In a hurry? You can now use our HUp jquery plugin to read files in a chunked fashion as data URLs. Hooray!
Got a minute or two? Let’s talk about file read chunking, data URLs and base 64.
If you’ve been looking forward to the previously promised discussion about file reading/downloading to/uploading from IndexedDb – well, keep looking forward, it’s on the way. In the meantime, however, let’s take a quick look at a problem and it’s quick and easy solution, that emerged out of making file reading chunkable for the HUp plugin.
The Problem
The HUp plugin has, as one of its goals, sensible defaults – such that a user can just call it against whatever element they want to make into a file reader/uploader drag-and-drop point, and presto! Everything works, and in a reasonable manner.
When I added the ability to read files in chunks, to mirror and complement our ability to upload files in chunks, we hit a snag in regards to the above goal.
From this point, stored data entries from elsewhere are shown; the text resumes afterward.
/-! ### Register writes -/

@[simp] theorem setV_vregs (w : Weft) (l n : Nat) (x : BitVec 32) : (w.setV l n x).vregs = Cells.set w.vregs (vecKey (l, n)) x := rfl
@[simp] theorem setV_sregs (w : Weft) (l n : Nat) (x : BitVec 32) : (w.setV l n x).sregs = w.sregs := rfl
@[simp] theorem setV_preds (w : Weft) (l n : Nat) (x : BitVec 32) : (w.setV l n x).preds = w.preds := rfl
@[simp] theorem setV_qs (w : Weft) (l n : Nat) (x : BitVec 32) : (w.setV l n x).qs = w.qs := rfl
@[simp] theorem setS_vregs (w : Weft) (h n : Nat) (x : BitVec 64) : (w.setS h n x).vregs = w.vregs := rfl
@[simp] theorem setS_sregs (w : Weft) (h n : Nat) (x : BitVec 64) : (w.setS h n x).sregs = Cells.set w.sregs (w.sIdx h n) x := rfl
@[simp] theorem setS_preds (w : Weft) (h n : Nat) (x : BitVec 64) : (w.setS h n x).preds = w.preds := rfl
@[simp] theorem setS_qs (w : Weft) (h n : Nat) (x : BitVec 64) : (w.setS h n x).qs = w.qs := rfl

theorem v_eq (w : Weft) (l n : Nat) : w.v l n = Cells.get w.vregs (vecKey (l, n)) := rfl
theorem s_eq (w : Weft) (h n : Nat) : w.s h n = Cells.get w.sregs (w.sIdx h n) := rfl
theorem sIdx_congr {w w' : Weft} (e : w'.hdr = w.hdr) (h n : Nat) : w'.sIdx h n = w.sIdx h n := by simp [Weft.sIdx, e]

theorem oneLane_bit (l j : Nat) (hj : j < 64) : (oneLane l).getLsbD j = decide (j = l) := by
  simp only [oneLane, BitVec.getLsbD_shiftLeft]
  by_cases h : j = l
  · subst h; simp [hj]
  · by_cases g : j < l
    · simp [g, h]
    · have : j - l ≠ 0 := by omega
      simp [hj, h, g, this]

theorem oneLane_get (l j : Nat) (hj : j < 64) : (oneLane l)[j] = decide (j = l) := by
  rw [← BitVec.getLsbD_eq_getElem]; exact oneLane_bit l j hj

/-- What a thread's predicate reads after a write. -/
theorem setP_p (w : Weft) (l k j n : Nat) (b : Bool) (hl : l < 64) :
    (w.setP l k b).p j n = if j = l ∧ n = k ∧ k ≠ 7 then b else w.p j n := by
  unfold Weft.setP Weft.p
  by_cases h7 : k = 7
  · simp [h7]
  · rw [if_neg h7]
    simp only [Cells.get_set]
    by_cases hn : n = k
    · subst hn
      by_cases hj : j = l
      · subst hj
        cases b <;> simp [oneLane_get, hl, h7]
      · by_cases hj64 : j < 64
        · cases b <;> simp [oneLane_get, hj64, hj]
        · have e (x : BitVec 64) : x.getLsbD j = false := BitVec.getLsbD_of_ge x j (by omega)
          simp [e, hj]
    · simp [hn]

/-- What a uniform predicate reads after a write. -/
theorem setQ_q (w : Weft) (h k j n : Nat) (b : Bool) (hk : k < 8) :
    (w.setQ h k b).q j n = if j = h ∧ n = k ∧ k ≠ 7 then b else w.q j n := by
  unfold Weft.setQ Weft.q
  by_cases h7 : k = 7
  · simp [h7]
  · rw [if_neg h7]
    simp only [Cells.get_set]
    by_cases hj : j = h
    · subst hj
      by_cases hn : n = k
      · subst hn
        cases b <;> simp [hk, h7]
      · by_cases hn8 : n < 8
        · have g : (decide (n < k) || !decide (n - k = 0)) = true := by
            by_cases g : n < k
            · simp [g]
            · have : n - k ≠ 0 := by omega
              simp [this]
          have g' : (!decide (n < k) && decide (n - k = 0)) = false := by
            by_cases g : n < k
            · simp [g]
            · have : n - k ≠ 0 := by omega
              simp [this]
          cases b <;> simp [hn, hn8, g', -Bool.or_eq_true, -Bool.and_eq_false_imp]
        · have e (x : BitVec 8) : x.getLsbD n = false := BitVec.getLsbD_of_ge x n (by omega)
          simp [e, hn]
    · simp [hj]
Generally speaking, the expectation is that developers using the plugin to read files in will probably want to be able to use said file in the browser in some fashion, and one of the simplest representations that can be used directly in the browser is a base64-encoded data URL. You can expect to be able to pop it into the src attribute of a number of elements in a modern browser, and be able to do something with it right away. So, defaulting our read_method
to readAsDataURL
makes sense.
However! Now that we’re chunking file reads by default (since it offers benefits, some of which were discussed last time), if the file to be read is larger than our chunk_size
(which defaults to 1MiB), than it will be read as a number of chunks, which will need to be reassembled to be used in a src attribute as a data URL. Small bit of extra work for the developer, but a little string manipulation and you’re done, right?
Not quite.
It’s common knowledge that encoding binary data as base64 will result in an overall increase in size of about 33%. This is because, with a total of 26 different values, base64 can encode 6 bits per character (that is, the eight bits composing one character (in, for example, utf-8), are each used to represent 6 bits in the source binary).
So what’s the problem? We can end up with chunks that can’t be trivially recombined, and the details we just discussed regarding how many bits per character we get in base64-encoding explains why – if we’re not careful about where we slice the file chunks, we end up with each base64 chunk after the first out of alignment from the binary source. Attempting to simply concatenate them and use them will fail.
The Workaround
Recently, a user of the plugin brought up an unrelated problem, regarding the mime-type on the produced data URLs. In the process of fixing this, I started thinking about how chunking might affect the data URLs, and a few quick experiments showed me I was correct – chunking the files and encoding them as base64 caused problems. I didn’t have the time to fix the issue at that moment, however, so I mentioned a workaround to said user.
You, lucky reader, don’t need this workaround, since this issue is now addressed – however, it might be of future interest, particularly if you need/prefer to work with Array Buffers.
Since using an Array Buffer means we don’t need to worry about base64 encoding a file, we can slice and dice each chunk however we please, and concatenating the resulting array buffers poses no issue. So, instead of using readAsDataURL
as our read_method
, I suggested this user employ the readAsArrayBuffer
method instead.
What if he wants to be able to display or otherwise use the read-in file in the browser? Well, we could convert the concatenated array buffers into base64, but a much more straightforward method is to create a new Blob from the concatenated array buffers, and get an object url from said blob to display.
This would look something like the following, assuming for the sake of example that you have three array buffers which we’ll creatively name arr1, arr2 and arr3:
var blob = new Blob([arr1, arr2, arr3], {type:'mime/type'}),
url = URL.createObjectURL(blob);
Pretty easy, right?
The Solution
I wasn’t entirely happy with having to suggest this workaround, however, so when I had an hour or so free to revisit the question, I tried a little experiment. Could it really be as simple, I wondered, as making sure our chunks were aligned to the nearest multiple of 6 (remembering, as mentioned above, that we get 6-bits per character)?
Yes, yes it could be.
So, the defaults for HUp can now remain blissfully unchanged, and chunking works just fine – when readAsDataURL
is specified as the read_method, the plugin will transparently alter the total size of each chunk to the nearest multiple of 6 until we reach the end of the file, ensuring that the resulting base64 remains aligned with the binary source, and allowing trivial recombination of the data URLs.
I’ve also added a small convenience function to handle said recombination – check out the Github Repo for the details.